**Dataset extract:**
——————
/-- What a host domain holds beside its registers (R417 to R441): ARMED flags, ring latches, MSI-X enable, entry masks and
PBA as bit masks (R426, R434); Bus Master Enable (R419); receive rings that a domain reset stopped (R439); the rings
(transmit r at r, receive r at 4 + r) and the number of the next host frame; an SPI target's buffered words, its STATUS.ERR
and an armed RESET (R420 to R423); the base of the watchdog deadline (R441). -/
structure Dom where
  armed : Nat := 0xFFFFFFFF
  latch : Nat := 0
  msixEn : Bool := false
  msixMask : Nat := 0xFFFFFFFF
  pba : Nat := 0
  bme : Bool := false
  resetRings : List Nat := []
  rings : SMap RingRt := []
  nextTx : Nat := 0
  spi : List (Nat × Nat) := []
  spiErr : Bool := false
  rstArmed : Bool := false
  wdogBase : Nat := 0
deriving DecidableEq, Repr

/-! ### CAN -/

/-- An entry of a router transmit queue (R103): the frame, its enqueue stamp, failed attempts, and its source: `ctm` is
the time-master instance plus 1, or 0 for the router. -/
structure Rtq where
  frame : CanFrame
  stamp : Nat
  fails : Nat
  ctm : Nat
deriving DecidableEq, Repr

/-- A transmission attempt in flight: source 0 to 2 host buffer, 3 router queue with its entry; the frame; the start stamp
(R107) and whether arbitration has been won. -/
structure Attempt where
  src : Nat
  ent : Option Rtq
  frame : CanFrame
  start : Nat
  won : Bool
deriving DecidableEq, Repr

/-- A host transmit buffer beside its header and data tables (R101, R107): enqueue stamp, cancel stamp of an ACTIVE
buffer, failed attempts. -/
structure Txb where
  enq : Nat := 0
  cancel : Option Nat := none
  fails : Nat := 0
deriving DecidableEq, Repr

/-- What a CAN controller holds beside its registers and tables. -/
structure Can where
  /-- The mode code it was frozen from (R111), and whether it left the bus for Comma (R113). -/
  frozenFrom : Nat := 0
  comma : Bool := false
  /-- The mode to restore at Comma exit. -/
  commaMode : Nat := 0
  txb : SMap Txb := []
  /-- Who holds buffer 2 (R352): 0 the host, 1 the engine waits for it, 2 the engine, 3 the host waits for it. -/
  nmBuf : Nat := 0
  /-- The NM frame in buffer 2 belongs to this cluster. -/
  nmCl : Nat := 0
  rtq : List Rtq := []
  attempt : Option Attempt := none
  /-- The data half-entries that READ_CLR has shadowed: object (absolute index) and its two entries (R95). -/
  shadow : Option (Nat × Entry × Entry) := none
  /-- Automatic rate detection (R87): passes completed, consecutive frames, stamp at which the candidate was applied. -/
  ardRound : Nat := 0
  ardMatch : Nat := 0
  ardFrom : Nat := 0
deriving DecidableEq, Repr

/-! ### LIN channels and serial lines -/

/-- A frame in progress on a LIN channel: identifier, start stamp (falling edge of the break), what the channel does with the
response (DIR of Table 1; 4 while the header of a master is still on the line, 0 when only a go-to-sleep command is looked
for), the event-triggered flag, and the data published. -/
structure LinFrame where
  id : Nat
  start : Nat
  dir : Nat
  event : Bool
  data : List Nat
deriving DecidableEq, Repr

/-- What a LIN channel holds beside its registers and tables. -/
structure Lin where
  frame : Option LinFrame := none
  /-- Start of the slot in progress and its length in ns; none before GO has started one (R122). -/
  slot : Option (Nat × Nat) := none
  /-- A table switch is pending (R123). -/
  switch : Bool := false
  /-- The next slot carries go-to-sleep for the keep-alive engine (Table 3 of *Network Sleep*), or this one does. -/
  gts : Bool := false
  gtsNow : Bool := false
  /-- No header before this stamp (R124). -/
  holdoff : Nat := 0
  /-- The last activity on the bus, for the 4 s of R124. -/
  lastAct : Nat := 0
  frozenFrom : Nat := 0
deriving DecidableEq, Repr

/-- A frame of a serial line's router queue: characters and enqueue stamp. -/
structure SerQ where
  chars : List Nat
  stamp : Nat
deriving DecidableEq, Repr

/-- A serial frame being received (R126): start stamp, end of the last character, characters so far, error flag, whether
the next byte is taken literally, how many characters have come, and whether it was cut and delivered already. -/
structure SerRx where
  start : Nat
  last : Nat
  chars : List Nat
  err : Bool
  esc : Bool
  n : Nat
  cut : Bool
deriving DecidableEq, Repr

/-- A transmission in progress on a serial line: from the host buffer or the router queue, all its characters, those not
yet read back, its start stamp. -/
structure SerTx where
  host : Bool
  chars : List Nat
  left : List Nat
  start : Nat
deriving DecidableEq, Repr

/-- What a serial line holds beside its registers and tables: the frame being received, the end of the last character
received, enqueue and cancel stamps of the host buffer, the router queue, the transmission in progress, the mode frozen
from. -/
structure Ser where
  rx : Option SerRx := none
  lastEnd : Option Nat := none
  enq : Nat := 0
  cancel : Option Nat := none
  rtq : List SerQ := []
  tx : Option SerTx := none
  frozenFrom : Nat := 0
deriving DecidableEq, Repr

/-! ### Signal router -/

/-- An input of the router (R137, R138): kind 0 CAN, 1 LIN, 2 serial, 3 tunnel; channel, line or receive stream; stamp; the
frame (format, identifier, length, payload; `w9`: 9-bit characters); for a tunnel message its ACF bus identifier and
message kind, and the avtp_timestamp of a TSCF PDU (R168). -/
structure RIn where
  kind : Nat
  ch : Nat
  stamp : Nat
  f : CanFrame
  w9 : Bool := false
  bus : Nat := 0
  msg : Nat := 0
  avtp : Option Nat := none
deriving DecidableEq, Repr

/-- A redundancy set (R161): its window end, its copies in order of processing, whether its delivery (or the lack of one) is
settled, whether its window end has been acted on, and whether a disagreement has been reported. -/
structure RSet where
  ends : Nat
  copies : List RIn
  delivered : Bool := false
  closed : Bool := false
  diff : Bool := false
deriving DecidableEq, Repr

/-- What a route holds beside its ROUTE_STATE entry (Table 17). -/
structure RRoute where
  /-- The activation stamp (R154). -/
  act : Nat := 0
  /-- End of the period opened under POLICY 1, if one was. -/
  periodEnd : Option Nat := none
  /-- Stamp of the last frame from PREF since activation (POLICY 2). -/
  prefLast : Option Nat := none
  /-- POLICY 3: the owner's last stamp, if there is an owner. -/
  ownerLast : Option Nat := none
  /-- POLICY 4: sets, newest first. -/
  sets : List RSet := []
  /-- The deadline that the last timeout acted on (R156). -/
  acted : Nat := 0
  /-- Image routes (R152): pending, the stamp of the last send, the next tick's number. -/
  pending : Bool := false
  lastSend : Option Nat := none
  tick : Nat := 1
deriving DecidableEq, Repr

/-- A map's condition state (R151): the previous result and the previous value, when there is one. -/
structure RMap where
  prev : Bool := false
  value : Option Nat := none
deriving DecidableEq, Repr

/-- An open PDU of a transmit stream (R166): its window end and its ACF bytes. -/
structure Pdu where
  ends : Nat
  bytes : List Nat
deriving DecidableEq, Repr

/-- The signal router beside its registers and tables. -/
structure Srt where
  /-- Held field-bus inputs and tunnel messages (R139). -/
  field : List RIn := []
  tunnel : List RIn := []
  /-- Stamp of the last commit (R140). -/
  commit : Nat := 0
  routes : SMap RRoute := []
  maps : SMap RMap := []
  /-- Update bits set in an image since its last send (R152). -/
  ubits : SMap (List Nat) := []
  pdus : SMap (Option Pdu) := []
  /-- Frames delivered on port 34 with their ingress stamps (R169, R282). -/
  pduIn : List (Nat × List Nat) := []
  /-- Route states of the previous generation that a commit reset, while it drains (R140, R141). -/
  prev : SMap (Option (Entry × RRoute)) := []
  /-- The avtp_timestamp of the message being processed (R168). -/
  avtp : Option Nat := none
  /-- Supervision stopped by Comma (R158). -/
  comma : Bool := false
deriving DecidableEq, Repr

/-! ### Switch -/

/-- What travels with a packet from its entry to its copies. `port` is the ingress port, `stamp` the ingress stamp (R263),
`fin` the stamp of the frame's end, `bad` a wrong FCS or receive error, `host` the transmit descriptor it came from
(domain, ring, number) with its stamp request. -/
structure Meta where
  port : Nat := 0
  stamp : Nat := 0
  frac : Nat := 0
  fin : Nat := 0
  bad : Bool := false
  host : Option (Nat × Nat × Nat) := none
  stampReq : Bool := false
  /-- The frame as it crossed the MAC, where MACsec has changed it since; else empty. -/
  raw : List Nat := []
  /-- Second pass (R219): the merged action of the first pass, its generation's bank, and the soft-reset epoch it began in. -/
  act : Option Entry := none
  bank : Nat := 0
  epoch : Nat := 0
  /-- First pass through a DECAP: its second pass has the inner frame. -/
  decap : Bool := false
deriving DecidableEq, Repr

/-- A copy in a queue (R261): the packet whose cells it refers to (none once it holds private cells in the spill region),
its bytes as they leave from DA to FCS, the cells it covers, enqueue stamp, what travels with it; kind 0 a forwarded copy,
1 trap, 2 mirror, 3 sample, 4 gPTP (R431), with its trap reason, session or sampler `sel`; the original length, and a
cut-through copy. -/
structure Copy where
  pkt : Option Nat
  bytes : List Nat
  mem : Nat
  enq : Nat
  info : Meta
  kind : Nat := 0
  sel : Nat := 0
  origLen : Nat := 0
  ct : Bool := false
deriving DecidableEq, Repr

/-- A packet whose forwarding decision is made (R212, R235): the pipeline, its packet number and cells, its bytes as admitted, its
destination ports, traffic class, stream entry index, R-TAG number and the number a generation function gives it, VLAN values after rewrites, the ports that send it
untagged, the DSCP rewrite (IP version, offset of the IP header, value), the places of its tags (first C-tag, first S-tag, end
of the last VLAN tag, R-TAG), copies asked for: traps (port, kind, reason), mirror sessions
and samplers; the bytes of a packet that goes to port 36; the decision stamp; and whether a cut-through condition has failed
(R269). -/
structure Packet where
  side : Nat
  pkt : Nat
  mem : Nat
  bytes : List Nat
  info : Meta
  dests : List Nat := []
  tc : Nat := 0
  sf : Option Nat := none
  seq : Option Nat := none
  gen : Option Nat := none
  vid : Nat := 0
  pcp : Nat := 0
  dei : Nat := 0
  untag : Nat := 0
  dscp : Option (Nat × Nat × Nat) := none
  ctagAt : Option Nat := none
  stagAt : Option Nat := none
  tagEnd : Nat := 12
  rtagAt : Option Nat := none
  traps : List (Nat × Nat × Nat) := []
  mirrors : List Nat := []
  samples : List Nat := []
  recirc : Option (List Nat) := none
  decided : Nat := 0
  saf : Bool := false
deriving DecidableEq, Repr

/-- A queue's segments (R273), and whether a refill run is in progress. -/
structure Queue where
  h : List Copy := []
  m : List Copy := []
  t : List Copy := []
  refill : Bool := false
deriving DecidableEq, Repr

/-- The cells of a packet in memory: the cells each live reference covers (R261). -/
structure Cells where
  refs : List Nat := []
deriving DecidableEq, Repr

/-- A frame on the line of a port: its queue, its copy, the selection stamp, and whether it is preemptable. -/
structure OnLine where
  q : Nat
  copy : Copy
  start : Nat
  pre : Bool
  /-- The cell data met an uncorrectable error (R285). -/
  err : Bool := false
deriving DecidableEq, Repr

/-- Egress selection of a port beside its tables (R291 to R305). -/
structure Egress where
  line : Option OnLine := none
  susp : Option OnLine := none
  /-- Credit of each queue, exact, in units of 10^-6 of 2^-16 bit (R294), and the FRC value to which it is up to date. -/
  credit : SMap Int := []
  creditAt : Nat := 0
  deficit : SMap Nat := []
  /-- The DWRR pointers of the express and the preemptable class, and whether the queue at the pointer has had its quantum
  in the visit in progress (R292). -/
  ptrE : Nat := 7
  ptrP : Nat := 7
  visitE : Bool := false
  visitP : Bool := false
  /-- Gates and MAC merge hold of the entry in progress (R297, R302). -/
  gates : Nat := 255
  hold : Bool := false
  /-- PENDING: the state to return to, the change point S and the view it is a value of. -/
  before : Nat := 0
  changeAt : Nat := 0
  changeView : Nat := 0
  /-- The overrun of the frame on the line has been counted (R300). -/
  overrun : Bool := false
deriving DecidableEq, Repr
——————
**Brief:** In the listing above, find the line containing "susp : Option OnLine := none" and the line containing "hold : Bool := false", then retype both and every line between them exactly, with nothing else.

**Solved problem:**
  susp : Option OnLine := none
  /-- Credit of each queue, exact, in units of 10^-6 of 2^-16 bit (R294), and the FRC value to which it is up to date. -/
  credit : SMap Int := []
  creditAt : Nat := 0
  deficit : SMap Nat := []
  /-- The DWRR pointers of the express and the preemptable class, and whether the queue at the pointer has had its quantum
  in the visit in progress (R292). -/
  ptrE : Nat := 7
  ptrP : Nat := 7
  visitE : Bool := false
  visitP : Bool := false
  /-- Gates and MAC merge hold of the entry in progress (R297, R302). -/
  gates : Nat := 255
  hold : Bool := false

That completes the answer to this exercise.